I'm going to pass on the bit about Claire's interaction with Karen and the pressure to have kids. That was mostly bad because Karen was a terrible character from beginning to end. That's not even about misogyny or gender roles. Those were mere symptoms. I'm guessing that her character got far too many rewrites, and mostly by studio execs who were trying to bend the movie into a standard blockbuster pattern.

Then we enter the weird territory. Lindsay goes on for several paragraphs about how the control freak stereotype is terrible. Which makes me wonder: Does Lindsay admire her for being an overly controlling suit who treats everyone and everything in her life as numbers? As I stated in my previous post, this character flaw only comes across as misogynistic because she's a woman. If the character were a man, it would just be a character flaw. (And would likely be derided by Fox News for being anti-business, but that's an entirely different rant.)

The point of Claire's arc actually has nothing to do with her being a woman.

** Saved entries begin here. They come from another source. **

-- ==== Sys2Proof/Machine/Flags.lean ====
section
/-! DEFINITION. The flag computations: the exception codes (rule R211) and the transitions of the
ghost `CTRL` (rule R250). The engine has no arithmetic condition codes (rule R40). -/

namespace Sys2Proof.Machine

/-- The code of an exception (rule R211). -/
def excCode : Exc → Byte
  | .transportError => 0x01
  | .boundsViolation => 0x02
  | .badOperand => 0x03
  | .unknownOp => 0x04
  | .notConstructed => 0x05

/-- `CTRL` after a completed addressing operation or trigger (rule R250): open from `CONFIGURED` or
`RAM_OPEN`. -/
def ctrlOpened : Ctrl → Ctrl
  | .configured => .ramOpen
  | .ramOpen => .ramOpen
  | .undefined => .undefined
  | .reset => .undefined

/-- `CTRL` after a completed `INITIALIZE` (rules R142, R250). -/
def ctrlInitialized : Ctrl → Ctrl
  | .reset => .configured
  | .undefined => .undefined
  | .configured => .undefined
  | .ramOpen => .undefined

/-- `CTRL` after a completed host `WRITE_DATA` (rules R122, R250). -/
def ctrlAfterData : Ctrl → Ctrl
  | .ramOpen => .ramOpen
  | .undefined => .undefined
  | .reset => .undefined
  | .configured => .undefined

/-- The RAM-write triggers (rules R157, R160). -/
def isTrigger (b : Byte) : Bool := b == 0x5C || b == 0x2C

/-- `CTRL` after a completed host `WRITE_COMMAND b` (rules R121, R250), and after a wire command run as
an operation of its own, whose last command byte is `b` (log 11). -/
def ctrlAfterCommand (b : Byte) (c : Ctrl) : Ctrl := if isTrigger b then ctrlOpened c else .undefined

/-- The precondition of `SET_WINDOW` (rules R144, R255). -/
def windowOk (c : Config) (xs ys xe ye : Nat) : Bool :=
  decide (xs ≤ xe) && decide (xe < c.width) && decide (ys ≤ ye) && decide (ye < c.height)

/-- `CTRL` after a completed `SET_WINDOW` (rule R250). -/
def ctrlAfterWindow (ok : Bool) (c : Ctrl) : Ctrl := if ok then ctrlOpened c else .undefined

end Sys2Proof.Machine
end

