/-- Rule R194: `FILL_RECT` colours the pixels of the box that lie inside and no other byte. -/
def Obligations.FillRectColoursTheBox : Prop :=
  (∀ a, decodeRequest { space := .host, op := 0x23, args := a } =
    .ok (.fillRect a.x.toInt a.y.toInt a.w.toInt a.h.toInt a.color)) ∧
  ∀ (s : State) (x y w h : Int) (c : Color), Ready s →
    (s.cfg.oobPolicy = .clip ∨ ∀ i j, inBox x y w h i j → inb s.cfg i j = true) →
    ∃ t, exec (.fillRect x y w h c) s = .next t ∧ t = { s.finished .ok with fb := t.fb } ∧
      (∀ i j, inb s.cfg i j = true → inBox x y w h i j → t.get i j = some c) ∧
      ∀ a, (∀ i j, inb s.cfg i j = true → inBox x y w h i j → a ≠ off s.cfg i j ∧ a ≠ off s.cfg i j + 1) →
        t.fbByte a = s.fbByte a

/-- Rule R195: `RECT` colours the pixels on the four edges of the box that lie inside and no other
byte. -/
def Obligations.RectColoursTheOutline : Prop :=
  (∀ a, decodeRequest { space := .host, op := 0x24, args := a } =
    .ok (.rect a.x.toInt a.y.toInt a.w.toInt a.h.toInt a.color)) ∧
  ∀ (s : State) (x y w h : Int) (c : Color), Ready s →
    (s.cfg.oobPolicy = .clip ∨ ∀ i j, inBox x y w h i j → inb s.cfg i j = true) →
    ∃ t, exec (.rect x y w h c) s = .next t ∧ t = { s.finished .ok with fb := t.fb } ∧
      (∀ i j, inb s.cfg i j = true → inBox x y w h i j →
        (i = x ∨ i = x + w - 1 ∨ j = y ∨ j = y + h - 1) → t.get i j = some c) ∧
      ∀ a, (∀ i j, inb s.cfg i j = true → inBox x y w h i j →
          (i = x ∨ i = x + w - 1 ∨ j = y ∨ j = y + h - 1) → a ≠ off s.cfg i j ∧ a ≠ off s.cfg i j + 1) →
        t.fbByte a = s.fbByte a

/-- Rule R196: `DRAW_TEXT` colours the set pixels of its glyphs that lie inside and no other byte, for
every font. -/
def Obligations.DrawTextColoursTheGlyphs : Prop :=
  (∀ a, decodeRequest { space := .host, op := 0x25, args := a } =
    .ok (.drawText a.text a.x.toInt a.y.toInt a.color)) ∧
  ∀ (s : State) (text : List Byte) (x y : Int) (c : Color), Ready s →
    (s.cfg.oobPolicy = .clip ∨ ∀ i j, textPixel s.cfg.font text x y i j → inb s.cfg i j = true) →
    ∃ t, exec (.drawText text x y c) s = .next t ∧ t = { s.finished .ok with fb := t.fb } ∧
      (∀ i j, inb s.cfg i j = true → textPixel s.cfg.font text x y i j → t.get i j = some c) ∧
      ∀ a, (∀ i j, inb s.cfg i j = true → textPixel s.cfg.font text x y i j →
          a ≠ off s.cfg i j ∧ a ≠ off s.cfg i j + 1) →
        t.fbByte a = s.fbByte a

/-- Rule R197: `SCALED_TEXT`, with the snapshot `background` of the anchor: the squares of the recorded
pixels have the colour, the other set pixels of the text the background, and no other byte changes; with
the anchor outside the buffer or scale 0 it is turned away. -/
def Obligations.ScaledTextMagnifiesTheRecordedPixels : Prop :=
  (∀ a, decodeRequest { space := .host, op := 0x26, args := a } =
    .ok (.scaledText a.text a.x.toInt a.y.toInt a.scale.toNat a.color)) ∧
  (∀ (s : State) (text : List Byte) (x y : Int) (scale : Nat) (c : Color), Ready s →
    (inb s.cfg x y = false ∨ scale = 0) →
    exec (.scaledText text x y scale c) s = .next (s.turnedAway 0x03)) ∧
  ∀ (s : State) (text : List Byte) (x y : Int) (scale : Nat) (c background : Color), Ready s →
    s.get x y = some background → 1 ≤ scale →
    (s.cfg.oobPolicy = .clip ∨
      (∀ i j, textPixel s.cfg.font text x y i j → inb s.cfg i j = true) ∧
      (∀ i j, inBox x y (8 * text.length) 8 i j → inb s.cfg i j = true) ∧
      (∀ u v, inSomeBlock s text x y scale c u v → inb s.cfg u v = true)) →
    ∃ t, exec (.scaledText text x y scale c) s = .next t ∧ t = { s.finished .ok with fb := t.fb } ∧
      (∀ u v, inb s.cfg u v = true → inSomeBlock s text x y scale c u v → t.get u v = some c) ∧
      (∀ u v, inb s.cfg u v = true → ¬ inSomeBlock s text x y scale c u v →
        textPixel s.cfg.font text x y u v → t.get u v = some background) ∧
      ∀ a, (∀ u v, inb s.cfg u v = true →
          (inSomeBlock s text x y scale c u v ∨ textPixel s.cfg.font text x y u v) →
          a ≠ off s.cfg u v ∧ a ≠ off s.cfg u v + 1) →
        t.fbByte a = s.fbByte a

/-- Rule R216: an anchor outside the buffer or a scale of 0 is turned away at acceptance. -/
def Obligations.ScaledTextBadOperand : Prop :=
  ∀ (s : State) (text : List Byte) (x y : Int) (scale : Nat) (c : Color), Ready s →
    (inb s.cfg x y = false ∨ scale = 0) →
    exec (.scaledText text x y scale c) s = .next (s.turnedAway 0x03)

/-- Rule R215 under `OOB_POLICY = reject`, in the form log 14 gives it (DEDUCED): a drawing operation
whose pixels all lie inside does what it does under `clip`, any other ends with code 2 and no byte
written. -/
def Obligations.RejectPolicyIsAllOrNothing : Prop :=
  ∀ (i : Instr) (s t : State), i.space = .host → 0x20 ≤ i.opcode.toNat → i.opcode.toNat ≤ 0x26 →
    Ready s → s.cfg.oobPolicy = .reject → exec i s = .next t →
    t = { s.turnedAway 0x02 with seq := [0], ptr := 0 } ∨
      exec i { s with cfg := { s.cfg with oobPolicy := .clip } } =
        .next { t with cfg := { t.cfg with oobPolicy := .clip } }

/-- Which operations `reject` ends. Rule R215 does not develop the policy: every clause is the model's
reading of it (DEDUCED, log 14), that `RECT` is judged by its whole box and `SCALED_TEXT` by its set
pixels, its bounding box and its squares included. -/
def Obligations.RejectPolicyEndsOutsideDrawing : Prop :=
  ∀ (s : State) (x y w h : Int) (c : Color) (text : List Byte), Ready s → s.cfg.oobPolicy = .reject →
    (inb s.cfg x y = false →
      exec (.setPixel x y c) s = .next { s.turnedAway 0x02 with seq := [0], ptr := 0 } ∧
      exec (.getPixel x y) s = .next { s.turnedAway 0x02 with seq := [0], ptr := 0 }) ∧
    (∀ i j, inBox x y w h i j → inb s.cfg i j = false →
      exec (.fillRect x y w h c) s = .next { s.turnedAway 0x02 with seq := [0], ptr := 0 } ∧
      exec (.rect x y w h c) s = .next { s.turnedAway 0x02 with seq := [0], ptr := 0 }) ∧
    (∀ i j, textPixel s.cfg.font text x y i j → inb s.cfg i j = false →
      exec (.drawText text x y c) s = .next { s.turnedAway 0x02 with seq := [0], ptr := 0 }) ∧
    (∀ (scale : Nat) (i j : Int), inb s.cfg x y = true → 1 ≤ scale → inb s.cfg i j = false →
      (textPixel s.cfg.font text x y i j ∨ inBox x y (8 * text.length) 8 i j ∨
        inSomeBlock s text x y scale c i j) →
      exec (.scaledText text x y scale c) s = .next { s.turnedAway 0x02 with seq := [0], ptr := 0 })

/-- Rule R198 (a): a pixel set is the pixel read, and every other pixel is unchanged. -/
def Obligations.PixelSetIsPixelRead : Prop :=
  ∀ (s : State) (x y : Int) (c : Color), Ready s → inb s.cfg x y = true →
    ∃ t u, exec (.setPixel x y c) s = .next t ∧ exec (.getPixel x y) t = .next u ∧ u.result = .pixel c ∧
      ∀ i j, (i, j) ≠ (x, y) → t.get i j = s.get i j

/-- Rules R195, R198 (c): after `FILL_RECT`, a `RECT` with the same operands changes no byte. -/
def Obligations.RectAfterFillRectChangesNothing : Prop :=
  ∀ (s : State) (x y w h : Int) (c : Color), Ready s → s.cfg.oobPolicy = .clip →
    ∃ t u, exec (.fillRect x y w h c) s = .next t ∧ exec (.rect x y w h c) t = .next u ∧
      ∀ a, u.fbByte a = t.fbByte a

/-- Rule R198 (d): at scale 1 `SCALED_TEXT` leaves the same pixels as `DRAW_TEXT`. -/
def Obligations.ScaleOneIsDrawText : Prop :=
  ∀ (s : State) (text : List Byte) (x y : Int) (c : Color), Ready s → s.cfg.oobPolicy = .clip →
    inb s.cfg x y = true →
    ∃ t u, exec (.scaledText text x y 1 c) s = .next t ∧ exec (.drawText text x y c) s = .next u ∧
      ∀ i j, t.get i j = u.get i j

/-- Rule R198 (e): when no pixel of the bounding box had the colour before, the pixels that have it
afterwards are exactly the magnified glyph pixels, anchored at `(x, y)`, and those outside the box that
had it before. -/
def Obligations.MagnificationIsExact : Prop :=
  ∀ (s : State) (text : List Byte) (x y : Int) (scale : Nat) (c : Color), Ready s →
    s.cfg.oobPolicy = .clip → inb s.cfg x y = true → 1 ≤ scale →
    (∀ i j, inBox x y (8 * text.length) 8 i j → s.get i j ≠ some c) →
    ∃ t, exec (.scaledText text x y scale c) s = .next t ∧
      ∀ u v, inb s.cfg u v = true →
        (t.get u v = some c ↔
          (x ≤ u ∧ y ≤ v ∧
            textPixel s.cfg.font text x y (x + (u - x) / scale) (y + (v - y) / scale)) ∨
          s.get u v = some c)

/-! ### Display driver -/

/-- Rule R181: `NEW` draws a fresh buffer, pulses the reset line and sends the INIT table, in every
phase; a failure leaves `PHASE = FAILED` (rule R55). -/
def Obligations.NewResetsAndInitializes : Prop :=
  (∀ a, decodeRequest { space := .host, op := 0x30, args := a } = .ok .newDriver) ∧
  ∀ s : State, s.busy = false →
    (NoTxFails s s.cfg.initTable.length →
      exec .newDriver s = .next
        { ({ s.finished .ok with
              trace := s.trace ++ resetPulseOf s.cfg, rst := .driven .high } : State).framesSent s.cfg.initTable with
          fb := [], fbGen := s.fbGen + 1, ctrl := .configured }) ∧
    (∀ n w, s.cfg.initTable[n]? = some w → TxFailsAt s n →
      exec .newDriver s = .next
        { ({ s.transportFailed .failed with
              trace := s.trace ++ resetPulseOf s.cfg, rst := .driven .high } : State).framesCut s.cfg.initTable n w.1 with
          fb := [], fbGen := s.fbGen + 1, seq := [2, n, 2] })

/-- Rules R77, R182: `FLUSH` sends the full window and then the framebuffer, as it stood, in one
frame. -/
def Obligations.FlushSendsTheFramebuffer : Prop :=
  (∀ a, decodeRequest { space := .host, op := 0x31, args := a } = .ok .flush) ∧
  ∀ (s : State) (bytes : List WireByte), Ready s →
    bytes = [(.cmd, 0x15), (.data, 0x00), (.data, BitVec.ofNat 8 (s.cfg.width - 1)), (.cmd, 0x75),
      (.data, 0x00), (.data, BitVec.ofNat 8 (s.cfg.height - 1)), (.cmd, 0x5C)] →
    (NoTxFails s (7 + s.cfg.fbLen) →
      exec .flush s = .next { (s.finished .ok).drawnBy (7 + s.cfg.fbLen) with
        trace := s.trace ++ framesOf bytes ++ dataFrameOf s.fbBytes, cs := .driven .inactive,
        dc := .driven .data, ptr := s.cfg.fbLen,
        ctrl := if s.ctrl = .configured ∨ s.ctrl = .ramOpen then .ramOpen else .undefined }) ∧
    (∀ n w, bytes[n]? = some w → TxFailsAt s n →
      exec .flush s = .next { (s.transportFailed .idle).framesCut bytes n w.1 with seq := [2, n, 0] }) ∧
    (∀ n, n < s.cfg.fbLen → TxFailsAt s (7 + n) →
      exec .flush s = .next { (s.transportFailed .idle).drawnBy (7 + n + 1) with
        trace := s.trace ++ framesOf bytes ++ cutDataFrameOf (s.fbBytes.take n), dc := .driven .data,
        ptr := n, seq := [2, 1] })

Her gender is completely irrelevant to the story, except for two points: Sexual tension with Owen; her sister's insistence on maternal instincts. The CEO doesn't dismiss her for being a woman. The techs in the control room don't chafe because she's a woman. Hell, even D'Onofrio's boorish lout doesn't bring her gender into it. The other character's dislike and reprimand her because she is flawed. Because she is entirely too buttoned up, but not because those buttons are on a woman.

Let's do a little mental exercise. Let's reverse the genders of Owen and Claire. Don't change a single other thing about the movie, just that. What happens? Clarence (the male Claire) becomes a typical controlling alpha male, more concerned with success than personal relationships. Seriously, he would be straight out of the 50s. Owena (yes, that's the feminine form, I looked it up) would become the magical pixie dream girl. She's the one to teach him about feelings. Oh, and she's a badass every time except when she actually gets attacked, when she needs the man to pick up a gun and save her. Wow.

There are several bits I'm not going to touch here. Her adoration for the original movie, which I find to be a ridiculous, poorly plotted effects extravaganza. The death of the assistant Zara (again, terrible movie moment, but not inherently misogynistic). The ridiculous shoes. So I'm just going to wrap it up here.

Again, I can't come close to defending Jurassic World on any level. It is a terrible movie. It fails spectacularly to be in any way a positive depiction of women. But Lindsay Ellis' post just struck me in much the same way that similar rants about Black Widow in Age of Ultron did. Just because a screenwriter writes a flawed female character doesn't make the script misogynistic. And neither does a screenwriter falling back on hacky cliches. Confusing bad writing with sexist writing doesn't help to encourage either to stop.